• **About this task**
Print the lines in the listing below that fall between the line with "(∃ v, exec (.ins" and the line with "R148: the statements above on this, together. -/", those two lines included, exactly as they stand and with nothing else.

• **Task material**
-- ==== Sys2Proof/Certificates/Slice0/Obligations.lean ====
section
/-! DEFINITION. The statements about the model, from the numbered rules of the spec: reset and whole-machine rules, encodings,
then the instructions and events family by family. Where a statement gives the next state as one record, every field that
it does not set is the field of the state before. -/

open Sys2Proof Sys2Proof.Machine

/-! ## Integer instructions of the control core (R143–R149) -/

/-- R143: sums, differences, products, minima and maxima, over the registers' values as signed and unsigned numbers; `addo`
and `subo` set the integer overflow bit exactly when the signed result does not fit. Completion and frame are the record. -/
def integerArithmetic : Prop :=
  ∀ (s : State) (o : OpRRR), let a := s.rd o.a; let b := s.rd o.b
    exec (.add o) s = .next (s.afterWrite o.d (BitVec.ofNat 64 (a.toNat + b.toNat))) ∧
    exec (.sub o) s = .next (s.afterWrite o.d (BitVec.ofInt 64 (a.toInt - b.toInt))) ∧
    exec (.mul o) s = .next (s.afterWrite o.d (BitVec.ofNat 64 (a.toNat * b.toNat))) ∧
    exec (.mulh o) s = .next (s.afterWrite o.d (BitVec.ofInt 64 (a.toInt * b.toInt / 2 ^ 64))) ∧
    exec (.mulhn o) s = .next (s.afterWrite o.d (BitVec.ofNat 64 (a.toNat * b.toNat / 2 ^ 64))) ∧
    exec (.min o) s = .next (s.afterWrite o.d (BitVec.ofInt 64 (min a.toInt b.toInt))) ∧
    exec (.max o) s = .next (s.afterWrite o.d (BitVec.ofInt 64 (max a.toInt b.toInt))) ∧
    exec (.minn o) s = .next (s.afterWrite o.d (BitVec.ofNat 64 (min a.toNat b.toNat))) ∧
    exec (.maxn o) s = .next (s.afterWrite o.d (BitVec.ofNat 64 (max a.toNat b.toNat))) ∧
    (∀ f, f = ioBit ∧ overflows (a.toInt + b.toInt) ∨ f = 0 ∧ ¬ overflows (a.toInt + b.toInt) →
      exec (.addo o) s = .next (s.afterFlags o.d (BitVec.ofInt 64 (a.toInt + b.toInt)) f)) ∧
    (∀ f, f = ioBit ∧ overflows (a.toInt - b.toInt) ∨ f = 0 ∧ ¬ overflows (a.toInt - b.toInt) →
      exec (.subo o) s = .next (s.afterFlags o.d (BitVec.ofInt 64 (a.toInt - b.toInt)) f))

/-- R143: the logical instructions bit by bit, and the shifts and rotations by the low 6 bits of sb. -/
def logicAndShifts : Prop :=
  ∀ (s : State) (o : OpRRR), let a := s.rd o.a; let b := s.rd o.b; let n := b.toNat % 64
    (∃ v, exec (.and o) s = .next (s.afterWrite o.d v) ∧ ∀ i, v.getLsbD i = (a.getLsbD i && b.getLsbD i)) ∧
    (∃ v, exec (.or o) s = .next (s.afterWrite o.d v) ∧ ∀ i, v.getLsbD i = (a.getLsbD i || b.getLsbD i)) ∧
    (∃ v, exec (.xor o) s = .next (s.afterWrite o.d v) ∧ ∀ i, v.getLsbD i = (a.getLsbD i != b.getLsbD i)) ∧
    (∃ v, exec (.andn o) s = .next (s.afterWrite o.d v) ∧ ∀ i, v.getLsbD i = (a.getLsbD i && !b.getLsbD i)) ∧
    exec (.shl o) s = .next (s.afterWrite o.d (BitVec.ofNat 64 (a.toNat * 2 ^ n))) ∧
    exec (.shr o) s = .next (s.afterWrite o.d (BitVec.ofNat 64 (a.toNat / 2 ^ n))) ∧
    exec (.sra o) s = .next (s.afterWrite o.d (BitVec.ofInt 64 (a.toInt / 2 ^ n))) ∧
    (∃ v, exec (.rol o) s = .next (s.afterWrite o.d v) ∧ ∀ i < 64, v.getLsbD ((i + n) % 64) = a.getLsbD i) ∧
    (∃ v, exec (.ror o) s = .next (s.afterWrite o.d v) ∧ ∀ i < 64, v.getLsbD i = a.getLsbD ((i + n) % 64))

/-- R54, R145: the immediate forms, with the 28-bit immediate sign-extended, and the shifts by a constant. -/
def immediateForms : Prop :=
  (∀ (s : State) (o : OpRRI), let a := s.rd o.a; let m := BitVec.ofInt 64 o.imm.toInt
    exec (.addi o) s = .next (s.afterWrite o.d (BitVec.ofInt 64 (a.toInt + o.imm.toInt))) ∧
    exec (.muli o) s = .next (s.afterWrite o.d (BitVec.ofInt 64 (a.toInt * o.imm.toInt))) ∧
    exec (.andi o) s = .next (s.afterWrite o.d (a &&& m)) ∧
    exec (.ori o) s = .next (s.afterWrite o.d (a ||| m)) ∧
    exec (.xori o) s = .next (s.afterWrite o.d (a ^^^ m))) ∧
  (∀ (s : State) (o : OpShift), let a := s.rd o.a
    exec (.shli o) s = .next (s.afterWrite o.d (BitVec.ofNat 64 (a.toNat * 2 ^ o.sh.toNat))) ∧
    exec (.shri o) s = .next (s.afterWrite o.d (BitVec.ofNat 64 (a.toNat / 2 ^ o.sh.toNat))) ∧
    exec (.srai o) s = .next (s.afterWrite o.d (BitVec.ofInt 64 (a.toInt / 2 ^ o.sh.toNat))))

/-- R144: division by zero gives all ones or the dividend and sets its bit; −2^63 / −1 gives −2^63 with remainder 0 and sets
the overflow bit of `div` only; otherwise quotients truncate toward zero, and quotient and remainder make up the dividend. -/
def integerDivision : Prop :=
  ∀ (s : State) (o : OpRRR), let a := s.rd o.a; let b := s.rd o.b
    (b = 0 →
      exec (.div o) s = .next (s.afterFlags o.d (BitVec.allOnes 64) idzBit) ∧
      exec (.divn o) s = .next (s.afterFlags o.d (BitVec.allOnes 64) idzBit) ∧
      exec (.rem o) s = .next (s.afterFlags o.d a idzBit) ∧
      exec (.remn o) s = .next (s.afterFlags o.d a idzBit)) ∧
    (a.toInt = -(2 ^ 63) ∧ b.toInt = -1 →
      exec (.div o) s = .next (s.afterFlags o.d a ioBit) ∧
      exec (.rem o) s = .next (s.afterFlags o.d 0 0)) ∧
    (b ≠ 0 →
      exec (.divn o) s = .next (s.afterFlags o.d (BitVec.ofNat 64 (a.toNat / b.toNat)) 0) ∧
      exec (.remn o) s = .next (s.afterFlags o.d (BitVec.ofNat 64 (a.toNat % b.toNat)) 0)) ∧
    (b ≠ 0 ∧ ¬ (a.toInt = -(2 ^ 63) ∧ b.toInt = -1) →
      ∃ q r : Int, a.toInt = q * b.toInt + r ∧ |r| < |b.toInt| ∧ (r = 0 ∨ r.sign = a.toInt.sign) ∧
        exec (.div o) s = .next (s.afterFlags o.d (BitVec.ofInt 64 q) 0) ∧
        exec (.rem o) s = .next (s.afterFlags o.d (BitVec.ofInt 64 r) 0))

/-- R148: comparisons write 1 or 0; `sel` picks by sc. -/
def comparisonsAndSelect : Prop :=
  (∀ (s : State) (o : OpRRR), let a := s.rd o.a; let b := s.rd o.b
    exec (.seq o) s = .next (s.afterWrite o.d (if a.toNat = b.toNat then 1 else 0)) ∧
    exec (.sne o) s = .next (s.afterWrite o.d (if a.toNat = b.toNat then 0 else 1)) ∧
    exec (.slt o) s = .next (s.afterWrite o.d (if a.toInt < b.toInt then 1 else 0)) ∧
    exec (.sltn o) s = .next (s.afterWrite o.d (if a.toNat < b.toNat then 1 else 0)) ∧
    exec (.sle o) s = .next (s.afterWrite o.d (if a.toInt ≤ b.toInt then 1 else 0)) ∧
    exec (.slen o) s = .next (s.afterWrite o.d (if a.toNat ≤ b.toNat then 1 else 0))) ∧
  (∀ (s : State) (o : OpRRI), let a := s.rd o.a
    exec (.seqi o) s = .next (s.afterWrite o.d (if a.toInt = o.imm.toInt then 1 else 0)) ∧
    exec (.slti o) s = .next (s.afterWrite o.d (if a.toInt < o.imm.toInt then 1 else 0)) ∧
    exec (.sltni o) s = .next (s.afterWrite o.d (if a.toNat < (BitVec.ofInt 64 o.imm.toInt).toNat then 1 else 0))) ∧
  (∀ (s : State) (o : OpSel),
    exec (.sel o) s = .next (s.afterWrite o.d (if s.rd o.c = 0 then s.rd o.b else s.rd o.a)))

/-- R146, R149: constants, PC-relative addresses and address arithmetic. -/
def constantsAndAddresses : Prop :=
  (∀ (s : State) (o : OpRI),
    exec (.li o) s = .next (s.afterWrite o.d (BitVec.ofInt 64 o.imm.toInt)) ∧
    exec (.lpc o) s = .next (s.afterWrite o.d (BitVec.ofNat 64 ((s.core.pc.toNat + 8 * o.imm.toInt) % 2 ^ 32).toNat))) ∧
  (∀ (s : State) (o : OpLih),
    exec (.lih o) s = .next (s.afterWrite o.d (BitVec.ofNat 64 (o.imm.toNat * 2 ^ 34 + (s.rd o.d).toNat % 2 ^ 34)))) ∧
  (∀ (s : State) (o : OpLea),
    exec (.lea o) s = .next (s.afterWrite o.d
      (BitVec.ofInt 64 ((s.rd o.a).toInt + (s.rd o.b).toInt * 2 ^ o.sh.toNat + o.off.toInt))))

/-- R147: bit fields and bit counts. -/
def bitFieldsAndCounts : Prop :=
  (∀ (s : State) (o : OpBits), o.pos.toNat + o.lenM1.toNat + 1 ≤ 64 →
    let len := o.lenM1.toNat + 1; let a := s.rd o.a; let f := a.toNat / 2 ^ o.pos.toNat % 2 ^ len
    exec (.extn o) s = .next (s.afterWrite o.d (BitVec.ofNat 64 f)) ∧
    exec (.ext o) s = .next (s.afterWrite o.d (BitVec.ofInt 64 (if f < 2 ^ (len - 1) then (f : Int) else f - 2 ^ len))) ∧
    (∃ v, exec (.ins o) s = .next (s.afterWrite o.d v) ∧ ∀ i < 64,
      v.getLsbD i = if o.pos.toNat ≤ i ∧ i < o.pos.toNat + len then a.getLsbD (i - o.pos.toNat) else (s.rd o.d).getLsbD i)) ∧
  (∀ (s : State) (o : OpRR), let a := s.rd o.a
    (∃ n, exec (.clz o) s = .next (s.afterWrite o.d (BitVec.ofNat 64 n)) ∧ n ≤ 64 ∧
      (∀ i < 64, 64 - n ≤ i → a.getLsbD i = false) ∧ (n < 64 → a.getLsbD (63 - n) = true)) ∧
    (∃ n, exec (.ctz o) s = .next (s.afterWrite o.d (BitVec.ofNat 64 n)) ∧ n ≤ 64 ∧
      (∀ i < n, a.getLsbD i = false) ∧ (n < 64 → a.getLsbD n = true)) ∧
    exec (.popc o) s = .next (s.afterWrite o.d (BitVec.ofNat 64 (onesOf a).length)) ∧
    (∃ v, exec (.bswap o) s = .next (s.afterWrite o.d v) ∧ ∀ i < 8, v.toNat / 256 ^ i % 256 = a.toNat / 256 ^ (7 - i) % 256))

/-- R54, R55, R143, R145, R146, R149: the statements above on this, together. -/
def Obligations.LogicShiftsAndImmediates : Prop := logicAndShifts ∧ immediateForms ∧ constantsAndAddresses

/-- R147, R148: the statements above on this, together. -/
def Obligations.ComparisonsAndBitFields : Prop := comparisonsAndSelect ∧ bitFieldsAndCounts

/-- R143, R144: the statements above on this, together. -/
def Obligations.SumsProductsAndQuotients : Prop := integerArithmetic ∧ integerDivision

/-! ## Floating-point instructions of the control core (R150–R157) -/

/-- R151 with R27, R28, R31: one rounding of the exact result under the instruction's rounding code; any NaN operand gives the
canonical NaN, and a signalling one sets NV; ∞ − ∞, 0 · ∞, 0 / 0 and ∞ / ∞ are invalid; a finite nonzero value over zero is an
infinity with DZ; the root of a negative number is invalid. -/
def floatArithmetic (f : FloatFmt) (add sub mul div : OpF3 → Instr) (sqrt : OpF2 → Instr) : Prop :=
  (∀ (s : State) (o : OpF3),
    let x := fdecode f ((s.rd o.a).toNat % 2 ^ f.width); let y := fdecode f ((s.rd o.b).toNat % 2 ^ f.width)
    let r := roundingOf o.rm s.core.cr.fpctl 0
    let gives := fun (i : Instr) (c : Nat) (fl : BitVec 7) => exec i s = .next (s.afterFlags o.d (BitVec.ofNat 64 c) fl)
    gives (add o) (finish f r (fsum r [x, y])).1 (finish f r (fsum r [x, y])).2 ∧
    gives (sub o) (finish f r (fsum r [x, y.neg])).1 (finish f r (fsum r [x, y.neg])).2 ∧
    gives (mul o) (finish f r (fprod x y)).1 (finish f r (fprod x y)).2 ∧
    gives (div o) (finish f r (fquot x y)).1 (finish f r (fquot x y)).2 ∧
    (x.isNan = true ∨ y.isNan = true →
      let fl : BitVec 7 := if x.isSnan = true ∨ y.isSnan = true then 1 else 0
      gives (add o) f.nan fl ∧ gives (sub o) f.nan fl ∧ gives (mul o) f.nan fl ∧ gives (div o) f.nan fl) ∧
    (x.isInf = true ∧ y.isInf = true →
      gives (div o) f.nan 1 ∧ (x.sign ≠ y.sign → gives (add o) f.nan 1) ∧ (x.sign = y.sign → gives (sub o) f.nan 1)) ∧
    (x.isInf = true ∧ y.isZero = true ∨ x.isZero = true ∧ y.isInf = true → gives (mul o) f.nan 1) ∧
    (x.isZero = true ∧ y.isZero = true → gives (div o) f.nan 1) ∧
    (∀ n m e k z, x = .fin n (m + 1) e false → y = .fin k 0 z false → ∀ c, f.infCode = some c →
      gives (div o) ((if n = k then 0 else f.signBit) + c) 2)) ∧
  (∀ (s : State) (o : OpF2),
    let x := fdecode f ((s.rd o.a).toNat % 2 ^ f.width)
    let r := roundingOf o.rm s.core.cr.fpctl 0
    let gives := fun (c : Nat) (fl : BitVec 7) => exec (sqrt o) s = .next (s.afterFlags o.d (BitVec.ofNat 64 c) fl)
    gives (finish f r (fsqrtVal x)).1 (finish f r (fsqrtVal x)).2 ∧
    (∀ m e, x = .fin true (m + 1) e false → gives f.nan 1) ∧ (x = .inf true → gives f.nan 1))

/-- R150, R151 for `.f64` and `.f32`. -/
def Obligations.FloatArithmetic : Prop :=
  floatArithmetic .f64 Instr.faddF64 Instr.fsubF64 Instr.fmulF64 Instr.fdivF64 Instr.fsqrtF64 ∧
  floatArithmetic .f32 Instr.faddF32 Instr.fsubF32 Instr.fmulF32 Instr.fdivF32 Instr.fsqrtF32

/-- R154: one rounding of ±(a · b) ± c, the product unrounded; and R31: code 7 takes the mode of `CR_FPCTL`. -/
def fusedMultiplyAdd : Prop :=
  (∀ (s : State) (o : OpFma) (f : FloatFmt), o.ty = 0 ∧ f = .f64 ∨ o.ty = 1 ∧ f = .f32 →
    let v := fun (q : Reg) => fdecode f ((s.rd q).toNat % 2 ^ f.width)
    let r := roundingOf o.rm s.core.cr.fpctl 0
    let p := fprod (v o.a) (v o.b)
    let gives := fun (i : Instr) (x z : FVal) => ∃ c fl, finish f r ((fsum r [x, z]).1, p.2 ||| (fsum r [x, z]).2) = (c, fl) ∧
      exec i s = .next (s.afterFlags o.d (BitVec.ofNat 64 c) fl)
    gives (.fma o) p.1 (v o.c) ∧ gives (.fms o) p.1 (v o.c).neg ∧
    gives (.fnma o) p.1.neg (v o.c) ∧ gives (.fnms o) p.1.neg (v o.c).neg) ∧
  (∀ (fpctl : BitVec 3) (u : Nat),
    (fpctl = 0 → roundingOf 7 fpctl u = .rne) ∧ (fpctl = 1 → roundingOf 7 fpctl u = .rtz) ∧ (fpctl = 2 → roundingOf 7 fpctl u = .rdn) ∧
    (fpctl = 3 → roundingOf 7 fpctl u = .rup) ∧ (fpctl = 4 → roundingOf 7 fpctl u = .rmm))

• **Solution to the problem**
    (∃ v, exec (.ins o) s = .next (s.afterWrite o.d v) ∧ ∀ i < 64,
      v.getLsbD i = if o.pos.toNat ≤ i ∧ i < o.pos.toNat + len then a.getLsbD (i - o.pos.toNat) else (s.rd o.d).getLsbD i)) ∧
  (∀ (s : State) (o : OpRR), let a := s.rd o.a
    (∃ n, exec (.clz o) s = .next (s.afterWrite o.d (BitVec.ofNat 64 n)) ∧ n ≤ 64 ∧
      (∀ i < 64, 64 - n ≤ i → a.getLsbD i = false) ∧ (n < 64 → a.getLsbD (63 - n) = true)) ∧
    (∃ n, exec (.ctz o) s = .next (s.afterWrite o.d (BitVec.ofNat 64 n)) ∧ n ≤ 64 ∧
      (∀ i < n, a.getLsbD i = false) ∧ (n < 64 → a.getLsbD n = true)) ∧
    exec (.popc o) s = .next (s.afterWrite o.d (BitVec.ofNat 64 (onesOf a).length)) ∧
    (∃ v, exec (.bswap o) s = .next (s.afterWrite o.d v) ∧ ∀ i < 8, v.toNat / 256 ^ i % 256 = a.toNat / 256 ^ (7 - i) % 256))

/-- R54, R55, R143, R145, R146, R149: the statements above on this, together. -/
def Obligations.LogicShiftsAndImmediates : Prop := logicAndShifts ∧ immediateForms ∧ constantsAndAddresses

/-- R147, R148: the statements above on this, together. -/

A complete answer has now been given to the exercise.